Education is for educating, thinking, interest. Social systems need improving to support the social burden that is placed at the educators door. Services staff in universities need greater funding, respect and access to make referrals to services already existing in society to really solve the challenge of social mobility. Young people are indeed in a state of despair due to believing they are unable to influence their own lives and the systems they operate in.

Having had the rare experience of moving through comprehensive, grammar and public school systems, my experience was that richer parents paid for significantly more support for their children to achieve entrance examinations and good grades at grammar school. Although people move through the education system to higher education, they are often lacking the emotional, relational, financial and cultural intelligences needed to navigate such systems effectively. When a disadvantaged person finally reaches the stasis point of having their basic needs met in Maslow terms, (often they go through higher education without the basics in place as they are not addressed at home), they begin a process of changing their beliefs in order to move from survival to thriving. Only once this is started can someone actualise enough for social mobility to become a reality.

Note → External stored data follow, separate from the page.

-- ==== Sys2Proof/Tests/Slice0.lean ====
section
/-! SUPPORT. The model's own tests: what the checks of WellFormed refuse; for each statement with hypotheses a state
that meets them (`witness_…`); and steps on small states, with results taken from the manual's worked cases or worked
out from its rules (`test_…`). -/

namespace Sys2Proof.Tests

open Sys2Proof.Machine

-- one test at a time: each is a kernel evaluation
set_option Elab.async false

/-! ### Small states -/

/-- An ACTIVE part with one region of each kind, one floor, and the lists of reset. -/
def base : State :=
  { control :=
      { state := .active
        profile :=
          { apertureBase := 0x100000, roomBase := 0x200000, trunkBase := 0x210000, tariffBase := 0x220000
            orderBase := 0x230000, noticeBase := 0x240000, messageBase := 0x250000, poolBase := 0x260000
            stackBase := 0x270000, storeBase := 0x300000, floors := 1, cards := 2, loadLimit := 3, trunks := 2
            tariffs := 2, orderSlots := 8, noticeSlots := 16, records := 64, poolRecords := 64, blocks := 64
            defaultQuota := 40, stepIndex := 16, recordLimit := 36000, minRecord := 1, dayStart := 252000
            nightStart := 684000, noticeEnable := 0xFFFF#32 } } }

/-- The state after a command; the state itself where it stops. -/
def after (c : Instr) (s : State) : State :=
  match exec c s with
  | .next t => t
  | _ => s

/-- A host write of whole beats from `a`. -/
def writeAt (a : Nat) (lanes : List (Option Byte)) : HostRequest :=
  { write := true, addr := BitVec.ofNat 34 a, beats := lanes.length / 8, lanes := lanes }

/-- Lanes with these bytes enabled, filled up to whole beats. -/
def lanesOf (bs : List Byte) : List (Option Byte) :=
  bs.map some ++ List.replicate ((8 - bs.length % 8) % 8) none

/-- The write is at the head, and its only burst is at the arbiter. -/
def leavingReq (r : HostRequest) (s : State) : State :=
  { s with
    host.fifo := [.host r], host.head := some { mode := s.control.state, parts := reqParts r, phase := .burst }
    arbiter.lines.host :=
      [{ source := .hostPart, write := true, addr := reqStart r, beats := r.beats
         lanes := s.passing s.control.state (reqStart r) r.lanes }] }

/-- A write of these bytes at `a` leaves at the next grant. -/
def leaving (a : Nat) (bs : List Byte) (s : State) : State := leavingReq (writeAt a (lanesOf bs)) s

/-- Nothing of the write at the head is left to do (all of it was masked). -/
def leavingMasked (a : Nat) (bs : List Byte) (s : State) : State :=
  let r := writeAt a (lanesOf bs)
  { s with host.fifo := [.host r], host.head := some { mode := s.control.state, phase := .ready } }

/-- What the write that leaves carries, as a test of `leavesCarrying`. -/
def carries (s : State) (obs : List Observation) : Bool :=
  s.leaving.any fun l =>
    decide (s.atLeave.observations l.2.mode l.1 = obs) && decide (s.atLeave.guardedBytes l.2.mode l.1 = [])

theorem carries_spec {s : State} {obs : List Observation} (h : carries s obs = true) : s.leavesCarrying obs := by
  unfold carries at h
  match hl : s.leaving with
  | none => simp [hl] at h
  | some (req, w) =>
    simp only [hl, Option.any_some, Bool.and_eq_true, decide_eq_true_eq] at h
    exact ⟨req, w, hl, h.1, h.2⟩

/-- A loaded shadow with these first bytes. -/
def shadow (bs : List Byte) : Shadow := ⟨true, bs ++ zeros (64 - bs.length)⟩

/-- A room host half: status, lamp present, credit limit, quota (12.3). -/
def roomHalf (status lampPresent limit quota : Nat) : List Byte :=
  le 1 status ++ le 1 lampPresent ++ zeros 2 ++ le 4 limit ++ le 4 quota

To provide a specific example, if you put a poor person who is a high achiever in a privileged position in society they may be consumed with doubt about their ability due to personal beliefs about where they belong, collective beliefs of what's possible in society, and because they will likely have more people around them telling them what they can and can't achieve. They may also achieve much in terms of finance and status but inside be deeply stuck because they didn't have chance to figure out who they are along the way, and unable to change to work where they can make a significant contribution to society due to it costing them their basic needs being met to do so.

In my experience poor families do indeed, unintentionally, hold their children back. It's done out of wanting to keep them safe, and with the intention to see them succeed. However disadvantaged parents are not always informed enough to guide their children effectively, and that is no fault of their own. Its down to their world view, based on their experiences. Their children then also lack resource states (both practical and mental-emotional) to make the most of the opportunities they do gain access to through merit.

The sad fact is a rich person will be likely to do more with the opportunities given to them as many factors in the system are stacked in their favour. It is not all their own merit, but a form of collective merit that is inherited. It should not be assumed that this means all reach people have it easier, they do not. Hence even the children of rich become poorer in later generations. It is often the first few generations of migrants who actually are the most effectively socially mobile. Perhaps then we can learn from them about how to inspire the will for social mobility in the individual, and it also perhaps suggests that cycles of mobility would be more effective as a model than simply an upward trending linear model.

So I would agree that the belief one is destined to fail, be unsuccessful, and that others are against them or that they don't fit or belong is the most important shift to make for those from disadvantaged backgrounds. This belief in the ability to influence ones life course is something I found to be instilled in the culture of public school. It is the practical understanding of societal systems and ones interactions with it, coupled with the beliefs one personally holds about how they fit in society, and how well they know themselves too that I hypothesise determine how socially mobile a person is able to be. However, with the looming cost crisis, more young people will not have their basic needs met, distracting them from engaging effectively with their education. Getting into work earlier is sometimes a sensible option as it enables basic needs to be met sooner, and actualisation to aspire for higher goals to be made reality.